If you can answer the following question you are ready for Walking 20...
A man throws a ball 10 feet into the air, while simultaneously a man 15 feet up drops a ball.
Initial velocity of the ball for man 1 = 3 m/s
Initial velocity of the ball for man 2 = 5 m/s
When are they both at the same height. What is the height that they meet?

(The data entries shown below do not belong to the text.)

-- ==== Sys2Proof/Tests/Slice0.lean ====
section
/-! SUPPORT. Tests: words written out field by field and what they decode to, an ill-formed term for each check of WellFormed, results worked out
in the spec or by hand, and for every statement with hypotheses a state and operands that meet them, clause by clause. -/

set_option maxRecDepth 20000

namespace Sys2Proof.Tests

open Sys2Proof Sys2Proof.Machine

/-! ### Words and their instructions -/

/-- The words decode to the instruction, with nothing left over, and are its encoding (an unassigned opcode has none). -/
def reads (p : List Word32 × Instr) : Bool :=
  (match decodeBytes (p.1.flatMap bytesOfWord) with
    | .ok (i, []) => i == p.2
    | _ => false)
  && (encodeBytes p.2 == p.1.flatMap bytesOfWord || (p.2 matches .unassignedOpcode _))

/-- Words of the control engine, field by field (R58, R67). -/
theorem test_decode_control1 : [
    ([0b001_010_101_000001_00001_11111_00000_0_0], .add ⟨2, 5⟩ ⟨1, 31, 0, false⟩ .none),
    ([0b001_011_010_000010_11110_00001_11000_1_0], .sub ⟨3, 2⟩ ⟨30, 1, 24, true⟩ .none),
    ([0b111_00000000000000000000000000111, 0b111_10000000000000000000000000011, 0b001_100_101_000011_00101_01010_00000_1_0], .mul ⟨4, 5⟩ ⟨5, 10, 0,
      true⟩ (.two 0x7 0x10000003)),
    ([0b001_101_010_000100_00100_11100_00110_0_0], .mulh ⟨5, 2⟩ ⟨4, 28, 6, false⟩ .none),
    ([0b001_110_101_000101_11011_00100_01101_1_0], .divn ⟨6, 5⟩ ⟨27, 4, 13, true⟩ .none),
    ([0b111_11010101111001101111011110101, 0b001_111_010_000110_01000_01101_00000_1_0], .remn ⟨7, 2⟩ ⟨8, 13, 0, true⟩ (.one 0x1abcdef5)),
    ([0b001_000_101_000111_00111_11001_01100_0_0], .and ⟨0, 5⟩ ⟨7, 25, 12, false⟩ .none),
    ([0b001_010_010_001000_11000_00111_00010_1_0], .or ⟨2, 2⟩ ⟨24, 7, 2, true⟩ .none),
    ([0b111_00000000000000000000000001101, 0b111_10000000000000000000000001001, 0b001_011_101_001001_01011_10000_00000_1_0], .xor ⟨3, 5⟩ ⟨11, 16, 0,
      true⟩ (.two 0xd 0x10000009)),
    ([0b001_100_010_001010_01010_10110_10010_0_0], .shl ⟨4, 2⟩ ⟨10, 22, 18, false⟩ .none),
    ([0b001_101_101_001011_10101_01010_10111_1_0], .shr ⟨5, 5⟩ ⟨21, 10, 23, true⟩ .none),
    ([0b111_11010101111001101111011111011, 0b001_110_010_001100_01110_10011_00000_1_0], .sha ⟨6, 2⟩ ⟨14, 19, 0,
      true⟩ (.one 0x1abcdefb))].all reads = true := by decide

/-- Words of the control engine, field by field (R58, R67). -/
theorem test_decode_control2 : [
    ([0b001_111_101_001101_01101_10011_11000_0_0], .min ⟨7, 5⟩ ⟨13, 19, 24, false⟩ .none),
    ([0b001_000_010_001110_10010_01101_01100_1_0], .max ⟨0, 2⟩ ⟨18, 13, 12, true⟩ .none),
    ([0b111_00000000000000000000000010011, 0b111_10000000000000000000000001111, 0b001_010_101_001111_10001_10110_00000_1_0], .minn ⟨2, 5⟩ ⟨17, 22, 0,
      true⟩ (.two 0x13 0x1000000f)),
    ([0b001_011_010_010000_10000_10000_11110_0_0], .maxn ⟨3, 2⟩ ⟨16, 16, 30, false⟩ .none),
    ([0b001_100_101_010011_01111_10000_00001_1_0], .slt ⟨4, 5⟩ ⟨15, 16, 1, true⟩ .none),
    ([0b111_11010101111001101111100000001, 0b001_101_010_010100_10100_11001_00000_1_0], .sltn ⟨5, 2⟩ ⟨20, 25, 0, true⟩ (.one 0x1abcdf01)),
    ([0b001_110_101_010001_01001_11110_00000_0_0], .clz ⟨6, 5⟩ ⟨9, 30, 0, false⟩ .none),
    ([0b001_111_010_010010_11111_11101_00000_0_0], .popc ⟨7, 2⟩ ⟨31, 29, 0, false⟩ .none),
    ([0b111_00000000000000000000000000010, 0b111_00000000000000000000000000000, 0b001_000_101_010101_01000_00000_00000_1_0], .li ⟨0, 5⟩ ⟨8, 0, 0,
      true⟩ (.two 0x2 0x0)),
    ([0b111_11111111111111111111111110000, 0b001_010_010_011000_10100_00011_0000000], .beq ⟨2, 2⟩ ⟨20, 3, 0⟩ (.one 0x1ffffff0)),
    ([0b001_011_101_011001_10101_00100_1000001], .bne ⟨3, 5⟩ ⟨21, 4, 65⟩ .none),
    ([0b111_11111111111111111111111110010, 0b001_100_010_011010_10110_00101_0000000], .blt ⟨4, 2⟩ ⟨22, 5, 0⟩ (.one 0x1ffffff2))].all reads = true := by decide

/-- Words of the control engine, field by field (R58, R67). -/
theorem test_decode_control3 : [
    ([0b001_101_101_011011_10111_00110_1000011], .bge ⟨5, 5⟩ ⟨23, 6, 67⟩ .none),
    ([0b111_11111111111111111111111110100, 0b001_110_010_011100_11000_00111_0000000], .bltn ⟨6, 2⟩ ⟨24, 7, 0⟩ (.one 0x1ffffff4)),
    ([0b001_111_101_011101_11001_01000_1000101], .bgen ⟨7, 5⟩ ⟨25, 8, 69⟩ .none),
    ([0b001_000_010_011110_00000_00000_0111111], .jmp ⟨0, 2⟩ ⟨0, 0, 63⟩ .none),
    ([0b001_010_101_011111_01100_00000_1111111], .call ⟨2, 5⟩ ⟨12, 0, 127⟩ .none),
    ([0b001_011_010_100000_00000_10001_0000000], .ret ⟨3, 2⟩ ⟨0, 17, 0⟩ .none),
    ([0b001_100_101_100001_00000_00110_1111111], .jtab ⟨4, 5⟩ ⟨0, 6, 127⟩ .none),
    ([0b001_000_000_101000_00000_00000_1100011], .trap ⟨0, 0⟩ ⟨0, 0, 99⟩ .none),
    ([0b001_000_000_101001_00000_00000_0000000], .eret ⟨0, 0⟩ ⟨0, 0, 0⟩ .none),
    ([0b001_101_010_101010_00000_11100_0000000], .svcNone ⟨5, 2⟩ ⟨0, 28, 0⟩ .none),
    ([0b001_110_101_101010_00000_00101_0000001], .grammarMaskRequest ⟨6, 5⟩ ⟨0, 5, 1⟩ .none),
    ([0b001_111_010_101010_00000_00110_0000010], .monitorSnapshotRead ⟨7, 2⟩ ⟨0, 6, 2⟩ .none)].all reads = true := by decide

/-- Words of the control engine, field by field (R58, R67). -/
theorem test_decode_control4 : [
    ([0b001_000_101_101010_00000_00111_0000011], .svcUnassigned ⟨0, 5⟩ ⟨0, 7, 3⟩ .none),
    ([0b001_010_010_101011_00000_00000_0001000], .waite ⟨2, 2⟩ ⟨0, 0, 8⟩ .none),
    ([0b001_011_101_110000_00000_00000_0001111], .bar ⟨3, 5⟩ ⟨0, 0, 15⟩ .none),
    ([0b001_100_010_110001_00000_00000_0000001], .mode ⟨4, 2⟩ ⟨0, 0, 1⟩ .none),
    ([0b111_00000000000010010001101000101, 0b001_101_101_110010_00000_00000_0000000], .gap ⟨5, 5⟩ ⟨0, 0, 0⟩ (.one 0x12345)),
    ([0b001_110_010_110011_00101_10101_0001000], .phase ⟨6, 2⟩ ⟨5, 21, 8⟩ .none),
    ([0b001_111_101_110100_10010_00000_0001011], .rdcr ⟨7, 5⟩ ⟨18, 0, 11⟩ .none),
    ([0b001_000_010_110101_00000_01001_0000011], .wrcrQstat ⟨0, 2⟩ ⟨0, 9, 3⟩ .none),
    ([0b001_010_101_110101_00000_01010_0000111], .wrcrHandler ⟨2, 5⟩ ⟨0, 10, 7⟩ .none),
    ([0b001_011_010_110101_00000_01011_0001011], .wrcrRngseed ⟨3, 2⟩ ⟨0, 11, 11⟩ .none),
    ([0b001_100_101_110110_00000_00000_0000000], .done ⟨4, 5⟩ ⟨0, 0, 0⟩ .none),
    ([0b001_101_010_110111_00000_01101_0001110], .abwait ⟨5, 2⟩ ⟨0, 13, 14⟩ .none)].all reads = true := by decide

/-- Words of the control engine, field by field (R58, R67). -/
theorem test_decode_control5 : [
    ([0b001_110_101_111000_00000_00000_0000000], .snap ⟨6, 5⟩ ⟨0, 0, 0⟩ .none)].all reads = true := by decide

/-- Words of the access engine, field by field (R60, R68). -/
theorem test_decode_access1 : [
    ([0b111_00000000000000001000000000000, 0b111_00000101010111100110111101111, 0b010_111_001_000001_1111_0000_0000_0_0000], .bli ⟨7, 1⟩ ⟨15, 0, 0,
      false⟩ (.two 0x1000 0xabcdef)),
    ([0b010_000_101_000010_0011_1001_1100_0_0000], .badd ⟨0, 5⟩ ⟨3, 9, 12, false⟩ .none),
    ([0b010_001_001_000011_0100_1010_0000_1_0000], .bmad ⟨1, 1⟩ ⟨4, 10, 0, true⟩ .none),
    ([0b010_011_101_000100_0101_1011_0000_0_0000], .bmov ⟨3, 5⟩ ⟨5, 11, 0, false⟩ .none),
    ([0b111_00000000000000000000001000000, 0b010_100_001_000101_0011_01_0101_0010_010], .ldq ⟨4, 1⟩ ⟨3, 1, 5, 2, 2⟩ (.one 0x40)),
    ([0b111_00000000000000000000000011000, 0b111_00000000000000001000000000000, 0b010_101_101_000110_1001_10_1010_1101_000], .stq ⟨5, 5⟩ ⟨9, 2, 10, 13,
      0⟩ (.two 0x18 0x1000)),
    ([0b111_00000000000000000000000001000, 0b111_00000000000000000000000101010, 0b010_110_001_000111_0001_11_0111_0110_001], .atom ⟨6, 1⟩ ⟨1, 3, 7, 6,
      1⟩ (.two 0x8 0x2a)),
    ([0b111_01000000000010010001101000000, 0b111_10101000000000000000001001101, 0b010_111_101_001000_0010_00_0000_0111_011], .copy ⟨7, 5⟩ ⟨2, 0, 0, 7,
      3⟩ (.two 0x8012340 0x1500004d)),
    ([0b111_10000000000000010000000000000, 0b111_00000000000000000000000001111, 0b010_000_001_001001_0100_00_0000_1000_100], .copyd ⟨0, 1⟩ ⟨4, 0, 0, 8,
      4⟩ (.two 0x10002000 0xf)),
    ([0b111_01011001000000000000001010101, 0b111_00100100011010000000000001001, 0b010_001_101_001010_0101_00_0000_1001_101], .coll ⟨1, 5⟩ ⟨5, 0, 0, 9,
      5⟩ (.two 0xb200055 0x48d0009)),
    ([0b111_00000000000100100011010000000, 0b111_00000000111011100000000000000, 0b010_011_001_001011_0110_00_0000_0000_110], .glsend ⟨3, 1⟩ ⟨6, 0, 0, 0,
      6⟩ (.two 0x24680 0x1dc000)),
    ([0b111_00000000000001000000000000001, 0b010_100_101_010000_0111_00_1000_0000_000], .fence ⟨4, 5⟩ ⟨7, 0, 8, 0,
      0⟩ (.one 0x8001))].all reads = true := by decide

Assuming man 1 throws the ball up from ground level (considering we do not know the height of the man):
v01 is initual velocity of ball 1
v1 is final velocity of ball 1
x01 is initual displacement of ball 1
x1 is final displacement of ball 1
v02 is initual velocity of ball 2
v2 is final velocity of ball 2
x02 is initual displacement of ball 2
x2 is final displacement of ball 2
a is accelaration
t is time
v01 = 3 ms^-1
v1 = 0
x0 = 0
v02 = -5 ms^-1
x02 = 15 feet = 15 x 12 x 2.54 / 100 = 0.709 m
a = -9.81 ms^-2
v01t + (1/2)at^2 + x01 = v02t + (1/2)at^2 + x02
3t - (1/2)*9.81t^2 = -5t - (1/2)9.81t^2 + 0.709
3t - 4.905t^2 = -5t - 4.905t^2 + 0.709
8t = 0.709
therefore, time for balls to meet:
t = 0.0886 seconds
x1 = 3 * 0.0886 + (1/2) * -9.81 * 0.0886
x1 = 0.266 - 0.435 = -0.169 m
hence 17 cm below the surface, maybe man 1 was standing over a man hole. 😕
I haven't checked carefully my working though.